Quanto à discussão sobre o conteúdo dos jornais proposta pelo indignado, acho meio difícil. Os jornalistas estão amassando salários que o Diabo não quis e parece que o Sindicato da Categoria está em estado de sonambulismo. Há quanto tempo não se houve falar de uma campanha salarial que mobilize a categoria? Ninguém nem aparece nas reuniões do Sindicato, pelo que eu sei. Os jornalistas paraenses estão anêmicos. Os mais antigos, que ainda resistem na tal mídia, só pensam mesmo em garantir o pouco e sobreviver do jeito que der. Já os mais novos. Faz tempo que a moçada não se politiza e nem se mobiliza. Os motivos todos já sabemos.

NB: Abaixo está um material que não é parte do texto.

-- ==== Sys2Proof/Machine/Matrix.lean ====
section
/-! DEFINITION. Group 0xB: bench slots, reservation records, accumulator tiles and the matrix unit (R331 to R345, R363, R404). -/
namespace Sys2Proof.Machine

/-! ## Tiles (R333) -/

/-- The key of a tile of a quadrant. -/
def tileKey (quad t : Nat) : Nat := quad * 8 + t
/-- The key of an element of a tile. -/
def elemKey (quad t r n : Nat) : Nat := (tileKey quad t * 32 + r) * 64 + n
/-- An element of a tile, as bits. -/
def tileElem (s : State) (quad t r n : Nat) : Word := mgetD s.tiles (elemKey quad t r n) 0
/-- The label of a tile. -/
def tileLabel (s : State) (quad t : Nat) : Label := mgetD s.tileLabels (tileKey quad t) 0

/-- An element of a tile written. -/
def setElem (s : State) (quad t r n : Nat) (v : Word) : State := { s with tiles := mput 0 s.tiles (elemKey quad t r n) v }

/-- A row of a tile written. -/
def setRow (s : State) (quad t r : Nat) (vs : List Word) : State := vs.zipIdx.foldl (fun s e => setElem s quad t r e.2 e.1) s

/-- A tile's label: replaced by a clear-first write of all 32 rows, else joined (R343). -/
def markTile (s : State) (quad t : Nat) (replace : Bool) (lbl : Label) : State :=
  let v := if replace then lbl else tileLabel s quad t ||| lbl
  { s with tileLabels := mput 0 s.tileLabels (tileKey quad t) v }

/-! ## The matrix unit's order (R332) -/

/-- Matrix-group instructions issued on a quadrant and not performed: their issue numbers. -/
def matrixQueue (s : State) (quad : Nat) : List Nat :=
  s.waves.flatMap fun e => if e.2.quad = quad then
    (e.2.long.filter fun o => (match o.what with | .matrix _ => true | _ => false)).map fun o => o.id else []

/-- Nothing issued earlier on the quadrant stands before an issue number. (DESIGN CHOICE: log 44) -/
def matrixFirst (s : State) (quad id : Nat) : Bool := (matrixQueue s quad).all fun x => decide (id ≤ x)

/-- A matrix-group instruction that acts at issue waits for those before it. -/
def matrixIdle (s : State) (quad : Nat) : Bool := (matrixQueue s quad).isEmpty

/-- The labels of some slots and tiles as a read of label fields with uncorrectable errors gives them (R444). -/
def badMatrixLabel (s : State) (c : Ctx) (slots tiles : List Nat) : Label :=
  if (slots.any fun x => SoftMark.slotLabel c.w.id x ∈ s.soft) || tiles.any fun t => SoftMark.tileLabel c.w.quad t ∈ s.soft then 0xFFFFFFFF else 0

/-- SOFT_ERROR for slots and tiles that an instruction reads, in their data or their labels (R444). (DESIGN CHOICE: log 48) -/
def softMatrix (s : State) (c : Ctx) (labels : Label) (slots tiles : List Nat) : Option Halt :=
  let fault := fun (info : Nat) => some (Halt.raise ⟨0x11, info, 0, c.act, 0, labels ||| badMatrixLabel s c slots tiles⟩)
  if slots.any fun x => SoftMark.slot c.w.id x ∈ s.soft || SoftMark.slotLabel c.w.id x ∈ s.soft then fault 1
  else if tiles.any fun t => SoftMark.tile c.w.quad t ∈ s.soft || SoftMark.tileLabel c.w.quad t ∈ s.soft then fault 2
  else none

/-- A tile that is wholly written holds no error (R444). -/
def cleanTile (s : State) (quad t : Nat) : State := { s with soft := s.soft.filter fun m => m != .tile quad t && m != .tileLabel quad t }

/-! ## Bench slots (R335, R338, R340) -/

/-- A byte of the bench. -/
def Bench.byte (b : Bench) (off : Nat) : Byte := mgetD b.bytes off 0
/-- The label of a slot. -/
def Bench.label (b : Bench) (slot : Nat) : Label := mgetD b.labels slot 0
/-- A 32-bit word of the bench. -/
def Bench.word (b : Bench) (off : Nat) : Word := BitVec.ofNat 32 (leNat ((List.range 4).map fun i => b.byte (off + i)))

/-- A wave's undo list of the executing split, extended (R37). -/
def pushUndo (w : Wave) (k : Nat) (u : Undo) : Wave := w.setSplit k { (w.split k) with undo := u :: (w.split k).undo }

/-- BCLAIM (R335): the range is zeroed, with the label ctx. -/
def execBclaim (h : Ctl) (a : Opr) (s : State) : Host.Outcome State Fault Refusal :=
  runWord (.bclaim h a) s fun c =>
    match claimOf (src64 s c a c.low) with
    | none => .ok s
    | some cl =>
      let w := theWave s c
      let range := (List.range cl.count).map fun i => cl.first + i
      if !matrixIdle s w.quad then .error .hold
      else
        let inside := fun off => decide (cl.first * 2048 ≤ off) && decide (off < (cl.first + cl.count) * 2048)
        let old := w.bench.bytes.filter fun e => inside e.1
        let w := pushUndo w c.k (.bench [cl] [] old (range.map fun x => (x, w.bench.label x)))
        let bench : Bench := { claims := w.bench.claims ++ [cl], bytes := w.bench.bytes.filter fun e => !inside e.1,
                               labels := range.foldl (fun m x => mput 0 m x c.ctx) w.bench.labels }
        let soft := s.soft.filter fun m => !(range.any fun x => m == .slot w.id x || m == .slotLabel w.id x)
        .ok (putWave { s with soft := soft } { w with bench := bench })

/-- A copy that has not completed writes a slot of a claim (R313, R338). -/
def copyWrites (cp : Copy) (cl : Claim) : Bool :=
  let meets := fun slot => decide (cl.first ≤ slot) && decide (slot < cl.first + cl.count)
  if cp.planned then cp.units.any fun u => match u.dst with | .bench off => meets (off / 2048) | _ => false
  else match cp.plan with
    | .box true _ _ _ (some c) => decide (c.first < cl.first + cl.count) && decide (cl.first < c.first + c.count)
    | .conv _ _ slot _ => meets slot
    | _ => false

/-- BREL (R338): it waits until the matrix unit and the copies that write the range are done with it. -/
def execBrel (h : Ctl) (a : Opr) (s : State) : Host.Outcome State Fault Refusal :=
  runWord (.brel h a) s fun c =>
    let v := src s c a c.low
    let first := bits v 4 0
    let count := bits v 10 5
    let w := theWave s c
    let whole := fun cl : Claim => decide (first ≤ cl.first) && decide (cl.first + cl.count ≤ first + count)
    let gone := w.bench.claims.filter whole
    let busy := s.copies.any fun e => e.2.wave == w.id && !e.2.done && gone.any fun cl => copyWrites e.2 cl
    if !matrixIdle s w.quad || busy then .error .hold
    else
      let slots := gone.flatMap fun cl => (List.range cl.count).map fun i => cl.first + i
      let w := pushUndo w c.k (.bench [] gone [] (slots.map fun x => (x, w.bench.label x)))
      let bench : Bench := { w.bench with claims := w.bench.claims.filter (fun cl => !whole cl),
                                          labels := slots.foldl (fun m x => merase m x) w.bench.labels }
      .ok (putWave s { w with bench := bench })

/-- The bench byte offset of a lane (R340). -/
def benchAddr (s : State) (c : Ctx) (m : MemArg) (l : Nat) : Nat :=
  (readReg s c m.base 0 l + readReg s c m.x 0 l + m.off.signExtend 32).toNat

/-- The bench offsets of the active lanes of BST and BRD, with their stage-4 checks (R404). -/
def benchTargets (s : State) (c : Ctx) (m : MemArg) (lbl : Label) : Except Halt (List (Nat × Nat)) :=
  let ts := (lanesOf c.act).map fun l =>
    let e := benchAddr s c m l
    (l, if e % 4 ≠ 0 then Target.bad 4 4 e
        else if e ≥ 65536 ∨ (claimAt (theWave s c).bench (e / 2048)).isNone then .bad 9 (e / 2048 % 32) 0
        else .at (.scr 0 e) PageAttr.plain)
  match stage4 c ts (addrLabels s c m false) lbl with
  | .error h => .error h
  | .ok ps => .ok (ps.map fun p => (p.1, p.2.1.addr))

/-- A matrix-group instruction handed to the matrix unit. -/
def startMatrix (s : State) (c : Ctx) (closes : Bool) (m : MatrixOp) : State := startLong s c closes false (.matrix m)

/-- BST (R340): the words are read at issue. -/
def execBst (h : Ctl) (d : Opr) (m : MemArg) (s : State) : Host.Outcome State Fault Refusal :=
  runWord (.bst h d m) s fun c =>
    match benchTargets s c m (operandLabels s c (.bst h d m)) with
    | .error e => .error e
    | .ok ps =>
      let lbl := labelOf s c d 1 ||| addrLabels s c m false ||| c.ctx
      .ok (startMatrix s c false (.bst (ps.map fun p => (p.2, readReg s c d 0 p.1)) lbl))
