-- ==== Sys2Proof/Machine/System.lean ====
section
/-! DEFINITION. Control registers, trap return and the resolution of a stopped split (R359 to R361, R373, R374, R381, R390, R407, R416). -/
namespace Sys2Proof.Machine

/-! ## Records as words (R373) -/

/-- The sixteen words of a fault record. -/
def Record.words (r : Record) : List Word :=
  let lo := fun (x : DWord) => x.setWidth 32
  let hi := fun (x : DWord) => (x >>> 32).setWidth 32
  let head := r.rate % 8 * 2 ^ 16 + b1 r.waiting * 2 ^ 21 + b1 r.term * 2 ^ 22 + b1 r.trapped * 2 ^ 23 + r.code % 256 * 2 ^ 24
  [r.handle, BitVec.ofNat 32 head, BitVec.ofNat 32 (r.lquad % 65536 + r.pquad % 65536 * 65536), r.lblock, BitVec.ofNat 32 r.launch,
   r.smask, r.mask, r.info, lo r.region, hi r.region, lo r.pc, hi r.pc, lo r.addr, hi r.addr, BitVec.ofNat 32 r.seq, BitVec.ofNat 32 (r.seq / 2 ^ 32)]

/-! ## Resolving a stop (R381, R390, R416) -/

/-- The splits of a stopped wave that a step issues: the named one, or each in entry order; none that sleeps or stands at join. -/
def stepEntries (w : Wave) (k : Nat) (all : Bool) : List Nat :=
  (w.splits.filter fun e => e.2.state == .parked && (all || e.1 == k)).map fun e => e.1

/-- A stopped wave with some parked splits released for a step, whose generations rise (R374): the others stay stopped. -/
def stepRelease (w : Wave) (k : Nat) (ks : List Nat) : Wave :=
  let n := ks.foldl (fun n j => n + 2 ^ j) 0
  let w := { w with
    stop := none, step := n * 17, gens := (dedup (k :: ks)).foldl raiseGen w.gens
    splits := mmap w.splits fun j sp => if sp.state = .parked ∧ j ∈ ks then { sp with walks := [] } else sp }
  Wave.unpark w fun j sp => sp.state == SplitState.parked && decide (j ∈ ks)

/-- Whether a mode is legal for a stop (R381, R390): `.next` and the steps only after TRAP, BREAK and steps, and a step only when some split can issue. (DESIGN CHOICE: log 52) -/
def modeLegal (w : Wave) (k : Nat) (st : Stop) : ResolveMode → Bool
  | .replay => true
  | .finish => true
  | .next => keepsPc st.code
  | .step => keepsPc st.code && !(stepEntries w k false).isEmpty
  | .stepWave => keepsPc st.code && !(stepEntries w k true).isEmpty

/-- The named split of a TRAP, BREAK or step resumes at REGION, wherever it stands (R37, R381); the wave's other splits run from where they stopped. -/
def resumeAtRegion (s : State) (w : Wave) (k : Nat) : State :=
  let s := { s with regs := s.regs.filter fun r => !(r.wave == w.id && r.split == k) }
  let s := if w.inTx k then releaseSerial s w.id else s
  putWave s (resumeWave (parkHere { w with pendingWake := w.pendingWake.filter fun j => j != k } k) k)

/-- What a resolution does to a stopped wave (R381). -/
def applyResolve (s : State) (w : Wave) (k : Nat) (st : Stop) (m : ResolveMode) : State :=
  match m with
  | .replay =>
    let s := st.rerun.foldl (fun s c => rerunCopy s c) s
    takeLate (if st.atPc then resumeAtRegion s w k else putWave s (resumeWave w k)) w.id
  | .next => takeLate (putWave s (resumeWave w k)) w.id
  | .finish =>
    let sp := w.split k
    let s := leaveLanes s w.id k sp.mask sp.ctx
    (match mget? s.waves w.id with
     | none => s
     | some w' => takeLate (putWave s (resumeWave w' k)) w.id)
  | .step => putWave s (stepRelease w k (stepEntries w k false))
  | .stepWave => putWave s (stepRelease w k (stepEntries w k true))

/-- Resolve the stop that a handle names; a stale handle changes nothing. For a saved wave the resolution takes effect when it is restored (R385). -/
def resolve (s : State) (part : Nat) (h : Word) (m : ResolveMode) : State :=
  match findHandle s part h with
  | none => s
  | some (w, k) => match w.stop with
    | none => s
    | some st =>
      if !modeLegal w k st m then s
      else if w.place = .saved ∨ w.place = .saving then
        (if st.deferred.isSome then s else putWave s { w with stop := some { st with deferred := some m } })
      else applyResolve s w k st m

/-- TRET (R361, R407). -/
def execTret (h : Ctl) (mode : TretV) (a : Opr) (s : State) : Host.Outcome State Fault Refusal :=
  runWord (.tret h mode a) s fun c =>
    let hd := readReg s c a 0 c.low
    let m := match mode with
      | .replay => ResolveMode.replay
      | .next => .next
      | .finish => .finish
    .ok (resolve s c.w.part hd m)

/-! ## Control registers (R359, R360) -/

/-- A control register's value in a lane, low word first (R360). PQUAD, PSLOT and PDIE read physical numbers, although R12 says that programs see logical numbers only. (DESIGN CHOICE: log 59) -/
def csrValue (s : State) (c : Ctx) (n l : Nat) : List Word :=
  let w32 := fun (x : Nat) => [BitVec.ofNat 32 x]
  let phys := fun (x : Nat) => if c.launch.determ then w32 0 else w32 x
  if n = 0 then (if c.launch.determ then [0, 0] else toWords 2 s.clock)
  else if n = 2 then phys c.w.quad
  else if n = 3 then phys c.w.slot
  else if n = 4 then phys c.die
  else if n = 5 then phys c.w.lquad
  else if n = 6 then w32 c.w.part
  else if n = 7 then w32 s.pkgNum
  else if n = 0x10 then w32 l
  else if n = 0x11 then [c.sp.mask]
  else if n = 0x12 then [c.sp.ctx]
  else if n = 0x13 then w32 c.w.depth
  else if n = 0x14 then w32 c.w.entry
  else if n = 0x15 then w32 c.w.batchNext
  else if 0x20 ≤ n ∧ n < 0x28 then w32 (leNat ((c.obj.identity.drop (4 * (n - 0x20))).take 4))
  else if 0x30 ≤ n ∧ n < 0x40 then (match c.w.trapRec with
    | some r => [nthD ({ r with pquad := 0 } : Record).words (n - 0x30) 0]
    | none => [0])
  else [0]

/-- CSRR (R359, R360). -/
def execCsrr (h : Ctl) (d : Opr) (csr : BitVec 16) (s : State) : Host.Outcome State Fault Refusal :=
  runWord (.csrr h d csr) s fun c => .ok (writeDst s c d (if csr = 0 then 2 else 1) (csrValue s c csr.toNat) c.ctx)

/-- CSRW (R359, R360): CTXLABEL, the one register marked writable. (DEDUCED: log 41) -/
def execCsrw (h : Ctl) (csr : BitVec 16) (a : Opr) (s : State) : Host.Outcome State Fault Refusal :=
  runWord (.csrw h csr a) s fun c =>
    let w := theWave s c
    let sp := w.split c.k
    .ok (putWave s (w.setSplit c.k { sp with ctx := c.ctx ||| readReg s c a 0 c.low ||| labelOf s c a 1 }))

end Sys2Proof.Machine
end

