/-- A map overlaps the quadrants of another enabled partition. -/
def overlapsOther (s : State) (part : Nat) (p : Partition) : Bool :=
  s.parts.any fun o => o.1 != part && o.2.state != .disabled && (validEntries o.2).any fun a => (validEntries p).any fun b =>
    qPhys a == qPhys b && (List.range 16).any fun i => tb (qMask a) i && tb (qMask b) i

/-- BANKOWN of a core that has a quadrant of the partition gives a bank to a quadrant that the partition does not own. (DESIGN CHOICE: log 30) -/
def badBanks (p : Partition) : Bool :=
  p.bankown.any fun e => ((List.range 4).any fun q => ownsQuadrant p (e.1 * 4 + q)) &&
    (List.range 32).any fun k => !ownsQuadrant p (e.1 * 4 + bankQuad p e.1 k)

/-- The logical quad that the owner of a saved range held. -/
def savedQuad (s : State) (r : SavedScr) : Option Nat :=
  if r.cluster then (mget? s.clusters r.owner).map fun c => c.lquad else (mget? s.waves r.owner).map fun w => w.lquad / 16

/-- The partition that owns a saved range. (DESIGN CHOICE: log 30) -/
def savedPart (s : State) (r : SavedScr) : Option Nat :=
  if r.cluster then (mget? s.clusters r.owner).bind fun c => partOfLaunch s c.launch else (mget? s.waves r.owner).map fun w => w.part

/-- Where saved ranges go: on the cores of their logical quads, at the granule that they held where it is free, else at the lowest that fits; none when one finds no place. (DESIGN CHOICE: log 30) -/
def planRanges (s : State) (p : Partition) : List SavedScr → List (SavedScr × Nat × Nat) → Option (List (SavedScr × Nat × Nat))
  | [], acc => some acc
  | r :: rs, acc =>
    match (savedQuad s r).bind fun lq => mget? p.qmap lq with
    | none => none
    | some e =>
      if !qValid e then none
      else
        let core := qPhys e * 4 + r.pos
        let taken := (acc.filter fun a => a.2.1 == core).map fun a => (a.2.2, a.1.count)
        let size := spaceSize p core
        let same := decide (r.first + r.count ≤ size) && taken.all fun t => decide (r.first + r.count ≤ t.1) || decide (t.1 + t.2 ≤ r.first)
        match if same then some r.first else findRun size taken r.count with
        | none => none
        | some f => planRanges s p rs (acc ++ [(r, core, f)])

/-- The saved ranges of a partition. -/
def savedOf (s : State) (part : Nat) : List SavedScr := s.savedScr.filter fun r => savedPart s r == some part

/-- Waves that a resume must find a quadrant for: those saved, spilled, or holding a footprint of a deterministic launch. -/
def needsQuad (s : State) (part : Nat) : List Wave := (wavesOf s part).filter fun w => w.place == .saved || w.place == .spilled || holds s w

/-- Why a resume is refused (R436): its reason and die. (DESIGN CHOICE: log 30) -/
def resumeErr (s : State) (part : Nat) (p : Partition) : Option (Nat × Nat) :=
  if quadTwice p || overlapsOther s part p || badBanks p then some (1, 0)
  else if (needsQuad s part).any (fun w => (physicalOf p w.lquad).isNone) || (planRanges s p (savedOf s part) []).isNone then some (2, 0)
  else
    let busy := fun (d : Nat) => quadCount p d == 0 && s.launches.any fun l => l.2.part == part && l.2.state == .running &&
      (!(mgetD l.2.lists d []).isEmpty || s.clusters.any fun c => c.2.launch == l.1 && c.2.die == d && !c.2.retired)
    ((List.range 8).find? busy).map fun d => (3, d)
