-- ==== Sys2Proof/Machine/Xmss.lean ====
section
/-! DEFINITION. XMSS verification as RFC 8391 gives it, with SHAKE256, n = 32, w = 16 and tree height 20 (R174, R184, R216, R219). The prefixes of the four keyed hashes are those of SP 800-208. (DESIGN CHOICE: log 5) -/
namespace Sys2Proof.Machine

/-- A number as `n` bytes, most significant first. (DESIGN CHOICE: log 5) -/
def toByte (v n : Nat) : List Byte := (leBytes n v).reverse

/-- A keyed hash: F is function 0, H 1, H_msg 2, PRF 3. -/
def keyed (fn : Nat) (key m : List Byte) : List Byte := shake256 32 (toByte fn 32 ++ key ++ m)

/-- A hash address: its type and the four words after it. Layer and tree are 0 in a single tree. -/
structure Adrs where
  kind : Nat
  w4 : Nat
  w5 : Nat
  w6 : Nat
  mask : Nat
  deriving DecidableEq, Repr

/-- The 32 bytes of a hash address. -/
def Adrs.bytes (a : Adrs) : List Byte := toByte 0 12 ++ toByte a.kind 4 ++ toByte a.w4 4 ++ toByte a.w5 4 ++ toByte a.w6 4 ++ toByte a.mask 4

/-- The pseudorandom value of an address. -/
def prf (seed : List Byte) (a : Adrs) (mask : Nat) : List Byte := keyed 3 seed { a with mask := mask }.bytes

/-- Two byte strings added bit by bit. -/
def xorBytes (a b : List Byte) : List Byte := List.zipWith (· ^^^ ·) a b

/-- RAND_HASH of two nodes. -/
def randHash (l r seed : List Byte) (a : Adrs) : List Byte :=
  keyed 1 (prf seed a 0) (xorBytes l (prf seed a 1) ++ xorBytes r (prf seed a 2))

/-- `steps` steps of a WOTS+ chain from position `i`. -/
def wotsChain : Nat → List Byte → Nat → List Byte → Adrs → List Byte
  | 0, x, _, _, _ => x
  | steps + 1, x, i, seed, a =>
    let here := { a with w6 := i }
    wotsChain steps (keyed 0 (prf seed here 0) (xorBytes x (prf seed here 1))) (i + 1) seed a

/-- The base-16 digits of a message digest and of its checksum: 64 and 3. -/
def wotsDigits (m : List Byte) : List Nat :=
  let ds := m.flatMap fun b => [b.toNat / 16, b.toNat % 16]
  let sum := ds.foldl (fun n d => n + (15 - d)) 0
  ds ++ [sum / 256 % 16, sum / 16 % 16, sum % 16]

/-- The WOTS+ public key that a signature of a digest gives. -/
def wotsKey (sig : List (List Byte)) (m seed : List Byte) (leaf : Nat) : List (List Byte) :=
  (List.zip sig (wotsDigits m)).zipIdx.map fun e => wotsChain (15 - e.1.2) e.1.1 e.1.2 seed ⟨0, leaf, e.2, 0, 0⟩

/-- One level of an L-tree: neighbours are hashed, an odd last one goes up as it is. -/
def ltreeLevel (seed : List Byte) (a : Adrs) : Nat → List (List Byte) → List (List Byte)
  | i, l :: r :: rest => randHash l r seed { a with w6 := i } :: ltreeLevel seed a (i + 1) rest
  | _, ns => ns

/-- The L-tree over a WOTS+ public key: 67 nodes meet after seven levels. -/
def ltree (seed : List Byte) (leaf : Nat) (ns : List (List Byte)) : List Byte :=
  nthD ((List.range 7).foldl (fun ns h => ltreeLevel seed ⟨1, leaf, h, 0, 0⟩ 0 ns) ns) 0 []

/-- From a leaf to the root by the authentication path. -/
def climb (seed : List Byte) (leaf : Nat) (node : List Byte) (auth : List (List Byte)) : List Byte :=
  auth.zipIdx.foldl (fun node e =>
    let a : Adrs := ⟨2, 0, e.2, leaf / 2 ^ (e.2 + 1), 0⟩
    if leaf / 2 ^ e.2 % 2 = 0 then randHash node e.1 seed a else randHash e.1 node seed a) node

/-- A byte string cut into strings of 32 bytes. -/
def cut32 (n : Nat) (bs : List Byte) : List (List Byte) := (List.range n).map fun i => (bs.drop (32 * i)).take 32

/-- The bytes of a signature: index, randomizer, 67 chain values, 20 nodes of the path (R174). -/
def xmssSigBytes : Nat := 4 + 32 + 67 * 32 + 20 * 32

/-- The root that a signature of a message gives. -/
def xmssRoot (root seed message sig : List Byte) : List Byte :=
  let leaf := leNat (sig.take 4).reverse
  let m := keyed 2 ((sig.drop 4).take 32 ++ root ++ toByte leaf 32) message
  climb seed leaf (ltree seed leaf (wotsKey (cut32 67 (sig.drop 36)) m seed leaf)) (cut32 20 (sig.drop (36 + 67 * 32)))

/-- The bytes of a public key: an algorithm number, the root, the seed. -/
def xmssKeyBytes : Nat := 4 + 32 + 32

/-- The algorithm number of XMSS-SHAKE256_20_256. -/
def xmssAlgorithm : Nat := 0x12

/-- Verification of a signature of a message under a public key (R174, R184, R216). (DESIGN CHOICE: log 5) -/
def xmssVerify (key message sig : List Byte) : Bool :=
  let root := (key.drop 4).take 32
  key.length == xmssKeyBytes && leNat (key.take 4).reverse == xmssAlgorithm && sig.length == xmssSigBytes &&
    decide (leNat (sig.take 4).reverse < 2 ^ 20) && xmssRoot root (key.drop 36) message sig == root

end Sys2Proof.Machine
end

Juvencio de Arruda disse...

Fas 10:43, pode provocar.

Anônimo disse...

Um número considerável de cursos de comunicação ( falta qualidade na maioria), não melhora em nada a qualidade da chamada grande imprensa. Alguns "fessores", não têm a menor qualificação. É por isso que eu sou Adorador de BLOG, se discordo de alguma postagem, mando minha opinião, interajo.

Anônimo disse...

Os jornais de Belém se nivelam por baixo, no nível do que cada um tem de pior. Antes, só existia o caderno Negócios, do Diário. Aí o Liberal percebeu que tava perdendo dinheiro e copiou a porcaria, criou o Mercado. Depois, o Amazônia apareceu com as mulheres nuas. Os dois outros copiaram a pornotícia. Mas a concorrência entre eles é forte mesmo nos cadernos de polícia, outra baixaria que envergonha mais do que as mulheres que, coitadas, não tem culpa do jornalismo paraense.

Anônimo disse...

E o bacana com a sua festa e revista 100% permuta, sem conteúdo, babando o ovo de emergente desesperados para aparecer.